> _EXERCISE REQUIREMENTS_: Look through the records below for the line with "forward := s.forward.length" and the line with "k.outstanding.trans h.outstanding, fun", then return those lines and all lines between, exactly.

** Opening SUPPLIED DATA block **

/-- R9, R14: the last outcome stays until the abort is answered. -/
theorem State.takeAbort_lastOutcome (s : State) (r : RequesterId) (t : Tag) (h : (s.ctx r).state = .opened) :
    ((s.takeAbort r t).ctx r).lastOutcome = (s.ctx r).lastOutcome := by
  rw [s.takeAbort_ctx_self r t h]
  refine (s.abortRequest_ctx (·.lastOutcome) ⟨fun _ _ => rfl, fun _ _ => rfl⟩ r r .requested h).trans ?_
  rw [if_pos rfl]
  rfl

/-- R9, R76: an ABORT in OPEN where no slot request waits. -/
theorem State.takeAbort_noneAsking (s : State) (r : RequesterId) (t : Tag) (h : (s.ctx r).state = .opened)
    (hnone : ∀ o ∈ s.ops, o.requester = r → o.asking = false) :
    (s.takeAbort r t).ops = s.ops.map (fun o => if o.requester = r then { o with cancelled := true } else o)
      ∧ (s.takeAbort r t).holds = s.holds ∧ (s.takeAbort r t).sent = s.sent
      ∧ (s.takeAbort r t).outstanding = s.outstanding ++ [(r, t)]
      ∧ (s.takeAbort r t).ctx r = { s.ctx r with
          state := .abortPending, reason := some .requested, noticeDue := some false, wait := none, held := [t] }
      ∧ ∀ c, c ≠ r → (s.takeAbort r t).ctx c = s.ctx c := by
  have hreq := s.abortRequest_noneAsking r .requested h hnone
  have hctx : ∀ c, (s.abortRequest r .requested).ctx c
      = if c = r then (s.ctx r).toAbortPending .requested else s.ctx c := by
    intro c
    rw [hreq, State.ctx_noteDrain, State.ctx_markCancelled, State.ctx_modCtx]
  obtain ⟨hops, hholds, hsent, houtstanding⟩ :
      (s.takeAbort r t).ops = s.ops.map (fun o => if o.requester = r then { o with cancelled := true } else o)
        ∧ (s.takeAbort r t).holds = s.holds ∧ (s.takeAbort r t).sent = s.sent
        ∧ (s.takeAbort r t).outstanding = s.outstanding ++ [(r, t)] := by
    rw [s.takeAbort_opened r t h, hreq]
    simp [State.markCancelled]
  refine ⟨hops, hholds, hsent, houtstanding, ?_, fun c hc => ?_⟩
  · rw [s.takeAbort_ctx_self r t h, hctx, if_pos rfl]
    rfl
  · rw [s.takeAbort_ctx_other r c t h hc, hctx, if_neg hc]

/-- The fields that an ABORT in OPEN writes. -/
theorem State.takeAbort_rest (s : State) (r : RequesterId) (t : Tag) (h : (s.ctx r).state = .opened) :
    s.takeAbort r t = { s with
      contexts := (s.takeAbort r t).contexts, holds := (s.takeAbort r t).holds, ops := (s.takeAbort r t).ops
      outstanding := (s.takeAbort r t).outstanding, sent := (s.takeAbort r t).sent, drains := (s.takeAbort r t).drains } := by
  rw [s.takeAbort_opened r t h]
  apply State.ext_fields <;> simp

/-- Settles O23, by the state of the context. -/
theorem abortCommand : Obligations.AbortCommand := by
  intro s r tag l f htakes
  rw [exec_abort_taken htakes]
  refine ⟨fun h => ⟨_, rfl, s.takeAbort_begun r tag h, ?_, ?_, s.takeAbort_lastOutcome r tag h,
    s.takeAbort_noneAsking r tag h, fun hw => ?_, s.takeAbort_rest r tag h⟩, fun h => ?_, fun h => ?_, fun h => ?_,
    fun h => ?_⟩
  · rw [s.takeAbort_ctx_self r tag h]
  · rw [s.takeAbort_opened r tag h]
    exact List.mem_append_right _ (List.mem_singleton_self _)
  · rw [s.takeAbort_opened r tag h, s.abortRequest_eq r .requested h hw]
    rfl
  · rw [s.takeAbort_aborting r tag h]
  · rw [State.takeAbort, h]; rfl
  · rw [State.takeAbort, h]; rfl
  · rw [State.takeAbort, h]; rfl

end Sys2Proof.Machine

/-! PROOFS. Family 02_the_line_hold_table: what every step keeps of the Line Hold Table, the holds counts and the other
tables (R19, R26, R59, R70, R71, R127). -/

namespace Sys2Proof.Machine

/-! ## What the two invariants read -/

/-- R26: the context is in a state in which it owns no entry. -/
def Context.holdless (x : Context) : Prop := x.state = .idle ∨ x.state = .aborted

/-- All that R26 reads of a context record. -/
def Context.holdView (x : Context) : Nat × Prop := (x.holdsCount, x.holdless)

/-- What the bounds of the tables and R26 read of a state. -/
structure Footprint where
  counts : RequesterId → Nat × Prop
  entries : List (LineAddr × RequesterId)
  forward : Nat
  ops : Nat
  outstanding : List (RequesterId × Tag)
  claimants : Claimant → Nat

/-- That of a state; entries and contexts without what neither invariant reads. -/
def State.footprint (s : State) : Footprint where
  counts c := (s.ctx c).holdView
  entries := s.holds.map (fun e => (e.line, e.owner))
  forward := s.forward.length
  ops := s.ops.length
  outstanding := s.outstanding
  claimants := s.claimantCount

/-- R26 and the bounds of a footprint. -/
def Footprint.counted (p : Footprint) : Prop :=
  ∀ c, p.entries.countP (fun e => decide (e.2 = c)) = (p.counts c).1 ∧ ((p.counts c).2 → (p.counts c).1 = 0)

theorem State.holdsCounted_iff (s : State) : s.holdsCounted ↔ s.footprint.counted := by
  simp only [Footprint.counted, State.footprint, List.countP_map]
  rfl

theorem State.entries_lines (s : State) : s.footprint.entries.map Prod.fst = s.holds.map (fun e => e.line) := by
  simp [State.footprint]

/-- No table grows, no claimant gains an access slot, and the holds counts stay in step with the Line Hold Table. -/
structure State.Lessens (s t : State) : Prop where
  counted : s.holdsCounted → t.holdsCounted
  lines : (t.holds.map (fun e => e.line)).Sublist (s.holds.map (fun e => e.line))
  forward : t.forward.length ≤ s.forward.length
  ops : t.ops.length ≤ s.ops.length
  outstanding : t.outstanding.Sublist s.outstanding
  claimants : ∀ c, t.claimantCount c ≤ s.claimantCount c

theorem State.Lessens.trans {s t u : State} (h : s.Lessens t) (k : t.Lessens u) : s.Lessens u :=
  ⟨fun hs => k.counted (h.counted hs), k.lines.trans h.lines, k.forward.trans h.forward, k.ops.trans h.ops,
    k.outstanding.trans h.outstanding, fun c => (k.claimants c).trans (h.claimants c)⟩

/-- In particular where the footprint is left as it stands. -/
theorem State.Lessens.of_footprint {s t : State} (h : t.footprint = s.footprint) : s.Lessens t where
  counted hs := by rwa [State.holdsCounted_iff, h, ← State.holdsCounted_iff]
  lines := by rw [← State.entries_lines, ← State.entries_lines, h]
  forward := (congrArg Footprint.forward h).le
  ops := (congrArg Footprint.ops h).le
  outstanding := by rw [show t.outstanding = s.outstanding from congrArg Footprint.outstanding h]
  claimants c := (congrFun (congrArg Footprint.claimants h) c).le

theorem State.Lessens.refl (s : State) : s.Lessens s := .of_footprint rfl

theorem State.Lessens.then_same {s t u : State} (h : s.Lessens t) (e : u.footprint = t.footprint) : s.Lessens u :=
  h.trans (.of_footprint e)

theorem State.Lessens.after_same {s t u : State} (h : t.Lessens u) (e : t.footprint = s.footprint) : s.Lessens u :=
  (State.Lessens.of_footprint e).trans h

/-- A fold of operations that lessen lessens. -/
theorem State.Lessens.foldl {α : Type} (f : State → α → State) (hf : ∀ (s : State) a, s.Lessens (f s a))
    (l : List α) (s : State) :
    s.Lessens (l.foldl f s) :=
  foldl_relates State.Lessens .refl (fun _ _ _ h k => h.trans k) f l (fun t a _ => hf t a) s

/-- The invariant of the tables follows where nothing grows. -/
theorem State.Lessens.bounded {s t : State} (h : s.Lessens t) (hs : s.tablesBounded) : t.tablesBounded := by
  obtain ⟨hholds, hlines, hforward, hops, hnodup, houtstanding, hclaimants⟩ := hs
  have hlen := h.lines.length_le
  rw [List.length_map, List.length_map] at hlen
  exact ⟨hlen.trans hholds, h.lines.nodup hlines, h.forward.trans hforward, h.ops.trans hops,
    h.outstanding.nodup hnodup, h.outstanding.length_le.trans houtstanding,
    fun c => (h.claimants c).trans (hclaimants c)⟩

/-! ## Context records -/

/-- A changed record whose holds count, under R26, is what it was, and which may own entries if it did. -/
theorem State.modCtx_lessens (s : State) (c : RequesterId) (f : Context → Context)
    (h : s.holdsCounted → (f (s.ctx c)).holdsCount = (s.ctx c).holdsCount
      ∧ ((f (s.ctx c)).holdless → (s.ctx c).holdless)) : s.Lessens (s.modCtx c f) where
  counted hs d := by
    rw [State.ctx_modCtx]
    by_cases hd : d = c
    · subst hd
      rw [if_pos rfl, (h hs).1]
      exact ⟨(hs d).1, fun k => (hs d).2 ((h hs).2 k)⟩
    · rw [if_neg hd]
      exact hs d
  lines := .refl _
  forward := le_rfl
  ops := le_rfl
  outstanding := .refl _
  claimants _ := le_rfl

** Closing SUPPLIED DATA block **
** Opening SUPPLIED DATA block **

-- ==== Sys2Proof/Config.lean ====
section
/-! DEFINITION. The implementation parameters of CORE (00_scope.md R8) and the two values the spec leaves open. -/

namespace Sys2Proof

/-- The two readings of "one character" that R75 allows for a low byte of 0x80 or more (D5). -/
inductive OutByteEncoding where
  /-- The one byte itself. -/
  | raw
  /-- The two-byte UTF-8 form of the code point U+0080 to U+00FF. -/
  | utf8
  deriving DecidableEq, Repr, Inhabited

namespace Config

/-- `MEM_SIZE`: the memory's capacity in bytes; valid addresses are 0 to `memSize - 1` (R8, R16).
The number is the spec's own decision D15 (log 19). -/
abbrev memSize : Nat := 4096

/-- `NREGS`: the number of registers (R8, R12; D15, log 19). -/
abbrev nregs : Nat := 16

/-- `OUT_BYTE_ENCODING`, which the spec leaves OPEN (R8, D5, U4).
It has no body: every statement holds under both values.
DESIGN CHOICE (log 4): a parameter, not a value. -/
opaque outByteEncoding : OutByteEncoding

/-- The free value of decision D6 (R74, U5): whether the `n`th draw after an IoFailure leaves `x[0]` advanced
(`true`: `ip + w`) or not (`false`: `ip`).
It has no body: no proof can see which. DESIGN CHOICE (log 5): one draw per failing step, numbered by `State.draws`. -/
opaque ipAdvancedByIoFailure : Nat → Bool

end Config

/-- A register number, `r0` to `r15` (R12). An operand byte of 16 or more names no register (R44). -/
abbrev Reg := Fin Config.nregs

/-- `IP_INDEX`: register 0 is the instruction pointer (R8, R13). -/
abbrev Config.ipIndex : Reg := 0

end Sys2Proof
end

** Closing SUPPLIED DATA block **

> _ANSWER FOR THIS EXERCISE_:
  forward := s.forward.length
  ops := s.ops.length
  outstanding := s.outstanding
  claimants := s.claimantCount

/-- R26 and the bounds of a footprint. -/
def Footprint.counted (p : Footprint) : Prop :=
  ∀ c, p.entries.countP (fun e => decide (e.2 = c)) = (p.counts c).1 ∧ ((p.counts c).2 → (p.counts c).1 = 0)

theorem State.holdsCounted_iff (s : State) : s.holdsCounted ↔ s.footprint.counted := by
  simp only [Footprint.counted, State.footprint, List.countP_map]
  rfl

theorem State.entries_lines (s : State) : s.footprint.entries.map Prod.fst = s.holds.map (fun e => e.line) := by
  simp [State.footprint]

/-- No table grows, no claimant gains an access slot, and the holds counts stay in step with the Line Hold Table. -/
structure State.Lessens (s t : State) : Prop where
  counted : s.holdsCounted → t.holdsCounted
  lines : (t.holds.map (fun e => e.line)).Sublist (s.holds.map (fun e => e.line))
  forward : t.forward.length ≤ s.forward.length
  ops : t.ops.length ≤ s.ops.length
  outstanding : t.outstanding.Sublist s.outstanding
  claimants : ∀ c, t.claimantCount c ≤ s.claimantCount c

theorem State.Lessens.trans {s t u : State} (h : s.Lessens t) (k : t.Lessens u) : s.Lessens u :=
  ⟨fun hs => k.counted (h.counted hs), k.lines.trans h.lines, k.forward.trans h.forward, k.ops.trans h.ops,
    k.outstanding.trans h.outstanding, fun c => (k.claimants c).trans (h.claimants c)⟩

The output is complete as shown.